* _TASK STATEMENT_:
Repeat precisely the span of lines below that opens with the line containing "ready in time" and closes with the line containing "patch (id : Nat)", both included.

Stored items
....

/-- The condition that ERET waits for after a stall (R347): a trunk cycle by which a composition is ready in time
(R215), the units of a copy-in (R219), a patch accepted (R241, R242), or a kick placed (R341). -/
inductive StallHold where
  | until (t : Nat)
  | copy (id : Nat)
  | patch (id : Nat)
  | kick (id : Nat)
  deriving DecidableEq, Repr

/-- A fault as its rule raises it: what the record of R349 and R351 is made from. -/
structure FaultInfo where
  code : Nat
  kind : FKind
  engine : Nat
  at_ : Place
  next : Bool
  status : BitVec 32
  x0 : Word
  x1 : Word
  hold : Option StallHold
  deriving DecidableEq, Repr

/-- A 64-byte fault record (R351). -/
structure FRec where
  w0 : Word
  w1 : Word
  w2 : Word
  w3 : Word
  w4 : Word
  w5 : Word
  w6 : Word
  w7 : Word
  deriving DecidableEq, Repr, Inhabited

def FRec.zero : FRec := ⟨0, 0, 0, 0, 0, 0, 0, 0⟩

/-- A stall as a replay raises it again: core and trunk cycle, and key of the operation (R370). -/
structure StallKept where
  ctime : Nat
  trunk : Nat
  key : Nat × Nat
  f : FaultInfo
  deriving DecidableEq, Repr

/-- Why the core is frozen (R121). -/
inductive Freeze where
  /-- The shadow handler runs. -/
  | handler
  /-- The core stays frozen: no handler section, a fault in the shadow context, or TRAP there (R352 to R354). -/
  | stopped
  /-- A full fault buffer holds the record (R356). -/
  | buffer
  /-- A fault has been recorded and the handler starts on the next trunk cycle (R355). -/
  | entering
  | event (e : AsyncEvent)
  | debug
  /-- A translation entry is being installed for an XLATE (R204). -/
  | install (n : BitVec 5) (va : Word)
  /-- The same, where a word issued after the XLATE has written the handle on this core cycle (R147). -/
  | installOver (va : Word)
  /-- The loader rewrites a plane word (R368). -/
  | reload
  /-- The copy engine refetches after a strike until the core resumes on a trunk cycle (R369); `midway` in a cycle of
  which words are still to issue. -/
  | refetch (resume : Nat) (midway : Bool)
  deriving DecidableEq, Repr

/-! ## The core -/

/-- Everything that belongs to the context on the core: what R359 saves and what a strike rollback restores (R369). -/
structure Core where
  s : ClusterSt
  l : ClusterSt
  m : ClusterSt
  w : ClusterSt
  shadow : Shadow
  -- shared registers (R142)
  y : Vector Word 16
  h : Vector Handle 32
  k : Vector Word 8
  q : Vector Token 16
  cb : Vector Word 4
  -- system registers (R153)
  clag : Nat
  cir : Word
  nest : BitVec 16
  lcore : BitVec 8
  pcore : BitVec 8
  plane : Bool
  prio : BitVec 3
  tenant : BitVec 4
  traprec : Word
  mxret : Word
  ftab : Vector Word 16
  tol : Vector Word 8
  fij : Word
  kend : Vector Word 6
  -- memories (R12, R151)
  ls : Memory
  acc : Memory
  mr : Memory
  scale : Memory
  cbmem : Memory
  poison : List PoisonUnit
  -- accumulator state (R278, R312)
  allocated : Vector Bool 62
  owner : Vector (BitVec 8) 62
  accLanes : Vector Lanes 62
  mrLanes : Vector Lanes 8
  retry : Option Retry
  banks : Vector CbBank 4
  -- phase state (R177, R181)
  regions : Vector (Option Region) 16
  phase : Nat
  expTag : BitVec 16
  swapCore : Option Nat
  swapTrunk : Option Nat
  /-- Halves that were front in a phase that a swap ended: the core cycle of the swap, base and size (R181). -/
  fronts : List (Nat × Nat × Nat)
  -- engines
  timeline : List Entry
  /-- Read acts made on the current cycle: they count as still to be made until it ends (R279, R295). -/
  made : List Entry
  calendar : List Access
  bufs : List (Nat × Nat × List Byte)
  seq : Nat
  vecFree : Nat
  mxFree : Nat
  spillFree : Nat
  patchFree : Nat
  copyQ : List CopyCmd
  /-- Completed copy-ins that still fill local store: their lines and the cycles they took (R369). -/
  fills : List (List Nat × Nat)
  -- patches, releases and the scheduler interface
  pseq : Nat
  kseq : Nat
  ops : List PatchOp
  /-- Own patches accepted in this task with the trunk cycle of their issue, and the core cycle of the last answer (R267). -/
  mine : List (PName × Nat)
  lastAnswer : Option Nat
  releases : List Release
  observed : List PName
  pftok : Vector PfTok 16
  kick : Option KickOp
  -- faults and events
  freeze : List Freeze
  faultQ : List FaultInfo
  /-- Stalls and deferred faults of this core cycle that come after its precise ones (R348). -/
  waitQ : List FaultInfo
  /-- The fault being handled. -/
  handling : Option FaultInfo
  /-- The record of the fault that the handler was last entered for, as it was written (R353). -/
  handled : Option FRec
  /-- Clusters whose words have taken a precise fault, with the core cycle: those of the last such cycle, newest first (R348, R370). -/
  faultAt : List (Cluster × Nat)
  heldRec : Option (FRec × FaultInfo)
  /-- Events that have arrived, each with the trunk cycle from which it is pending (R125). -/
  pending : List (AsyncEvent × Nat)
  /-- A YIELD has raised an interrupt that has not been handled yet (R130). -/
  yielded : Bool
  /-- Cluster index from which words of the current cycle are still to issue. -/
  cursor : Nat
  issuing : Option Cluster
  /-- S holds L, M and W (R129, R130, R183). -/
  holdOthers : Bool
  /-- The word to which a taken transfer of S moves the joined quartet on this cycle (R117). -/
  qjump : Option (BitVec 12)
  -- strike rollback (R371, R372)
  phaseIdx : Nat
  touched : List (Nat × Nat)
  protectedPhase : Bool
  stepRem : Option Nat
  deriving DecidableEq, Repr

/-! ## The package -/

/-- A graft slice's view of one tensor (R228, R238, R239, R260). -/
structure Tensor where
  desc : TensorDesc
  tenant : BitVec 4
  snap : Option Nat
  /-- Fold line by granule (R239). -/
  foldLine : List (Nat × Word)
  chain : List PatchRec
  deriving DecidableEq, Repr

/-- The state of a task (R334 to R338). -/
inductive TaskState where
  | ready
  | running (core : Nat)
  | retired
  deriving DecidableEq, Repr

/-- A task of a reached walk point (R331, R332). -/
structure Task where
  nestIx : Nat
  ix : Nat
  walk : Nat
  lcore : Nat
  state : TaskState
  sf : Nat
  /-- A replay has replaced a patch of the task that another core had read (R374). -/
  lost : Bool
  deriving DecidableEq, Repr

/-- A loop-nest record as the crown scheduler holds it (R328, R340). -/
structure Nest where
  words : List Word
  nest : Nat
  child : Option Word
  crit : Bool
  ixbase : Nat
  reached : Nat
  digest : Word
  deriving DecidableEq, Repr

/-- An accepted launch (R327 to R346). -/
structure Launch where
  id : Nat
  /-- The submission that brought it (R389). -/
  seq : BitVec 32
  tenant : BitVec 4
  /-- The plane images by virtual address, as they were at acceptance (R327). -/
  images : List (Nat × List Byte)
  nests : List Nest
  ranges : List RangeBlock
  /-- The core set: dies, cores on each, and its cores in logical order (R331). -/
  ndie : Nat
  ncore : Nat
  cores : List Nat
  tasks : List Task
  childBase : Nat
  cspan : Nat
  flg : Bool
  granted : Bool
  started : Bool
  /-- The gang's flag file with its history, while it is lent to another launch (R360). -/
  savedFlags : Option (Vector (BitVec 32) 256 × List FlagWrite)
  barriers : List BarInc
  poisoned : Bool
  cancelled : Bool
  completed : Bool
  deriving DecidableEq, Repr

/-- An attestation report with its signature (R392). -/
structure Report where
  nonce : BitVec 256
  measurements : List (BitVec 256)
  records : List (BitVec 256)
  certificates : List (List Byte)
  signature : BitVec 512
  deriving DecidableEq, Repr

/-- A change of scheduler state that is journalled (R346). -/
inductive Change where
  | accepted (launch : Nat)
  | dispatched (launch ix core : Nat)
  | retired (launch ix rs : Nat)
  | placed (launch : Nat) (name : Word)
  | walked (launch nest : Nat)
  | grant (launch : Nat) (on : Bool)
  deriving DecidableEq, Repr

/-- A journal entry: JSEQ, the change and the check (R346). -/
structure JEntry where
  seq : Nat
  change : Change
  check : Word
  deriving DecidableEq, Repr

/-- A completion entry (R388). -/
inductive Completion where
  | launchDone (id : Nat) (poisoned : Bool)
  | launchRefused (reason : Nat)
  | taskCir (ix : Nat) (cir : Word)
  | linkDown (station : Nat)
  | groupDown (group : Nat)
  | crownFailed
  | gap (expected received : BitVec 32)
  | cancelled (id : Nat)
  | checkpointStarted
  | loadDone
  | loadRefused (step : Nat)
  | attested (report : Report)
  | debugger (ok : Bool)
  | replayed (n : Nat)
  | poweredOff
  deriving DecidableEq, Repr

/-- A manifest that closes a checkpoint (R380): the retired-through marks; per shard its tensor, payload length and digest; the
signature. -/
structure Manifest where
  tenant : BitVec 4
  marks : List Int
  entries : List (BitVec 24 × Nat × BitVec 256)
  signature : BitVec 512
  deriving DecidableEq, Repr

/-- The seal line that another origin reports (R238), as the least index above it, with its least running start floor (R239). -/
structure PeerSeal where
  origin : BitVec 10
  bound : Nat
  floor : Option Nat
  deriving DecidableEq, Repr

....

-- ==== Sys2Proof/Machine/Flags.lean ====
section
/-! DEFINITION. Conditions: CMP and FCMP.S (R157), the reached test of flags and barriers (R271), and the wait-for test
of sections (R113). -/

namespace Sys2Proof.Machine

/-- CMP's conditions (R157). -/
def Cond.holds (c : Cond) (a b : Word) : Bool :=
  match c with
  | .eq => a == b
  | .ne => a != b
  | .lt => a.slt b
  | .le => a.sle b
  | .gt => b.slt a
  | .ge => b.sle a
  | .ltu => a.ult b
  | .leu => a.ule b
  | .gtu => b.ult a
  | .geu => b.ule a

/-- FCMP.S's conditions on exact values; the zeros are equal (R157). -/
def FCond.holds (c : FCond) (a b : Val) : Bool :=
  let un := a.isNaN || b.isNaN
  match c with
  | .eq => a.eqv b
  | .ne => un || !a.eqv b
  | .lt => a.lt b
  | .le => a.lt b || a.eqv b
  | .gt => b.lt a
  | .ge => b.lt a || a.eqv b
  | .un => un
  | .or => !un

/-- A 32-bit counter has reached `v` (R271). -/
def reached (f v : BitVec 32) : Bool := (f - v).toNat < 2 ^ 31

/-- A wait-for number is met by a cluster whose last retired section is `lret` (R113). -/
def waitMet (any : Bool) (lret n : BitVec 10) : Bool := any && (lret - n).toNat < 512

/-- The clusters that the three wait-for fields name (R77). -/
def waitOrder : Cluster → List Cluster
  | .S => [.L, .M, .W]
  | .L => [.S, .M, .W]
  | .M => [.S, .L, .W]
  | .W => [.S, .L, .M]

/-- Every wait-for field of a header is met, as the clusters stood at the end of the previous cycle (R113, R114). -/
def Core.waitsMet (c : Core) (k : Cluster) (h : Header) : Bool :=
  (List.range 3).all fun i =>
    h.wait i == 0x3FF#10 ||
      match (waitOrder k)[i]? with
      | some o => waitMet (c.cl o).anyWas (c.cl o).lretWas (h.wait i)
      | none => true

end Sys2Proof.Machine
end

....

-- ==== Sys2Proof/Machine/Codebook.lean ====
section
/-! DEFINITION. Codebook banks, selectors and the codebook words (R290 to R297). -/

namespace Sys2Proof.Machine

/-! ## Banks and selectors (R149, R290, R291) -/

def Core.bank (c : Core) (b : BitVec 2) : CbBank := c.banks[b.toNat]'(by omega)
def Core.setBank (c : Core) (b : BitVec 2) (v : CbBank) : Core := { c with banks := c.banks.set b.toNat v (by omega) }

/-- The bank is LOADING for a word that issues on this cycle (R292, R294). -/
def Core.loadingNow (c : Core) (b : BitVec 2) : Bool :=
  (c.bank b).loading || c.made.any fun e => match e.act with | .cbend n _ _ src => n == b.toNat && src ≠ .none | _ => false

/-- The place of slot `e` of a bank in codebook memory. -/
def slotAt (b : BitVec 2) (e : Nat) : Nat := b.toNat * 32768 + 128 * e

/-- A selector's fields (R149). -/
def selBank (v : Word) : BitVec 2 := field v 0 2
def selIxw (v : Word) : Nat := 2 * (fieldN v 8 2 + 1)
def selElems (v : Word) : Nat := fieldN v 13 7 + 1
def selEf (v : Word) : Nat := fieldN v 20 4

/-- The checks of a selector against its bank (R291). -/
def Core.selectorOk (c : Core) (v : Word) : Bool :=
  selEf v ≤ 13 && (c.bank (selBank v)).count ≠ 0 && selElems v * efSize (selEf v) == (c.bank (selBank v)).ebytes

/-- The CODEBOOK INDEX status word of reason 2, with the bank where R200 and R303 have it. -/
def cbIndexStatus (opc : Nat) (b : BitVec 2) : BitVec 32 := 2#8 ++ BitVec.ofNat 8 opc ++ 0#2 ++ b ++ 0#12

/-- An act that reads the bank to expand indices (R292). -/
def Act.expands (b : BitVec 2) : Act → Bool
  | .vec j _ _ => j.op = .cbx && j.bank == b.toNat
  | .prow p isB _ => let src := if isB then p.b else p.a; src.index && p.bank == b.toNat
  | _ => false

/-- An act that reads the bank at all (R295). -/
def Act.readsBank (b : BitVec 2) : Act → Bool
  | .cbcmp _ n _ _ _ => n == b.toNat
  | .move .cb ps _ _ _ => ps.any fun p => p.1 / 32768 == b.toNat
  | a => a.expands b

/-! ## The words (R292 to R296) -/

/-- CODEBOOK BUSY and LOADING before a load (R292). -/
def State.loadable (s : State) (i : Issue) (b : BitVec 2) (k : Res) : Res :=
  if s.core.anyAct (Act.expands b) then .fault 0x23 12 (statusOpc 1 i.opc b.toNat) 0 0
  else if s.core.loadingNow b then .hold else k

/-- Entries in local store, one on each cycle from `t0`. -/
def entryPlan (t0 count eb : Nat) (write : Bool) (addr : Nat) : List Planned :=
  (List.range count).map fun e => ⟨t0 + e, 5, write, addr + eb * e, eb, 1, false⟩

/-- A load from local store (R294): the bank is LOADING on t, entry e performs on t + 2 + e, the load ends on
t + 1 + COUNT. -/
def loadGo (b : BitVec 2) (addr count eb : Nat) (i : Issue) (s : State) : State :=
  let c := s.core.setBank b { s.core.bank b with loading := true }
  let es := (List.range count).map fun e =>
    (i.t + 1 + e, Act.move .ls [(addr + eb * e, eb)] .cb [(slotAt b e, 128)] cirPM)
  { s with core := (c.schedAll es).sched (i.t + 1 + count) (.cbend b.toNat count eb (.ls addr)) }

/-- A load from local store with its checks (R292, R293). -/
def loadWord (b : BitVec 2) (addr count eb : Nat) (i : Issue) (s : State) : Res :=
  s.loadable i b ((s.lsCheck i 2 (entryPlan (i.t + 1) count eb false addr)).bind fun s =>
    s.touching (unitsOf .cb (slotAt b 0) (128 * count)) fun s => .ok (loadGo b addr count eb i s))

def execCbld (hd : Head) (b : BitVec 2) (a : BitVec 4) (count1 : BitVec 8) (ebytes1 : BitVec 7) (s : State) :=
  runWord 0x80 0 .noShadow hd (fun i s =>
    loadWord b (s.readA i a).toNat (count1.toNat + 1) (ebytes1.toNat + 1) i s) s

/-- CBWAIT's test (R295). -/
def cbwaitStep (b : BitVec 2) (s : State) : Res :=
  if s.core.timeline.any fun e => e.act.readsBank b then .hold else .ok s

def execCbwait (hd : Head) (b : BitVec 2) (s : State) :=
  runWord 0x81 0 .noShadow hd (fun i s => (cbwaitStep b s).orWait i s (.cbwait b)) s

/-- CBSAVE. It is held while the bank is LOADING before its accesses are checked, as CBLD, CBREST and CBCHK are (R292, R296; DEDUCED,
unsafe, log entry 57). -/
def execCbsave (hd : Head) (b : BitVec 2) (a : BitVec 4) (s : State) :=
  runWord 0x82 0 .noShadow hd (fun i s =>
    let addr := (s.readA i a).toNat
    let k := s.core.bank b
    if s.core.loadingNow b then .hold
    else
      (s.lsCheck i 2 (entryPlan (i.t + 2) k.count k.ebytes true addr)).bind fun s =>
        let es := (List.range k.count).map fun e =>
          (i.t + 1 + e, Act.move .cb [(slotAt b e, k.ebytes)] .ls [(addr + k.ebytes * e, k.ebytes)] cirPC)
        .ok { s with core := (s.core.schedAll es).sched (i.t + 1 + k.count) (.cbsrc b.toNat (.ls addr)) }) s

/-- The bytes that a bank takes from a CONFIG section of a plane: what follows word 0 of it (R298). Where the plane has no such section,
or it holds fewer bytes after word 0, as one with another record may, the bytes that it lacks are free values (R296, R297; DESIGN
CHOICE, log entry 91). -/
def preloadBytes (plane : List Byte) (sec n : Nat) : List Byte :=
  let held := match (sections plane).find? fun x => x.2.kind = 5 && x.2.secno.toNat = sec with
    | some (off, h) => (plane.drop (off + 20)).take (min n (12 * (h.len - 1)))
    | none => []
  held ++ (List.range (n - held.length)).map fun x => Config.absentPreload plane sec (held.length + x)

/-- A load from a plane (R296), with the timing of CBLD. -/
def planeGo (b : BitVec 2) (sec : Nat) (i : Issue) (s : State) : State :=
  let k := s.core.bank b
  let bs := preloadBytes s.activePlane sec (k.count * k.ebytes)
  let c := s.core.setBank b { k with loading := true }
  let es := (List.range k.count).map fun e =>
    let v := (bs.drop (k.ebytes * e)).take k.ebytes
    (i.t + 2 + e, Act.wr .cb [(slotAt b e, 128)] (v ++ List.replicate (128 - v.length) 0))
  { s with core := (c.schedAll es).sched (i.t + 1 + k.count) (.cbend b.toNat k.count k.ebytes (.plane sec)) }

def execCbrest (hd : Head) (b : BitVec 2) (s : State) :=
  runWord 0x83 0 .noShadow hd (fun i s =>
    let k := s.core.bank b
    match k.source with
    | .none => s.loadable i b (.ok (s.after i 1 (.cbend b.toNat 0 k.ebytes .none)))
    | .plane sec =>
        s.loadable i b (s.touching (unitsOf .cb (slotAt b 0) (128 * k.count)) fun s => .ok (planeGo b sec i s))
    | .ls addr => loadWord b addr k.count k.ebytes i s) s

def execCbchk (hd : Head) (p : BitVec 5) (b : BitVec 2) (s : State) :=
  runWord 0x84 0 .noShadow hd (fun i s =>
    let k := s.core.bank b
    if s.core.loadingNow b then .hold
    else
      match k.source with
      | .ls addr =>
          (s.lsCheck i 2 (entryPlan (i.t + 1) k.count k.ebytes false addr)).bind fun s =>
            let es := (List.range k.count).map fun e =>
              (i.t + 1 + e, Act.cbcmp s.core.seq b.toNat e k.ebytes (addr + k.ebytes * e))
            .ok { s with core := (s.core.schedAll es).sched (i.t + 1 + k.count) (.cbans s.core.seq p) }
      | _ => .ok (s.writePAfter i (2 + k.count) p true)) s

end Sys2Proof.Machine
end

....

* _RESULT OF THE TASK_:
/-- The condition that ERET waits for after a stall (R347): a trunk cycle by which a composition is ready in time
(R215), the units of a copy-in (R219), a patch accepted (R241, R242), or a kick placed (R341). -/
inductive StallHold where
  | until (t : Nat)
  | copy (id : Nat)
  | patch (id : Nat)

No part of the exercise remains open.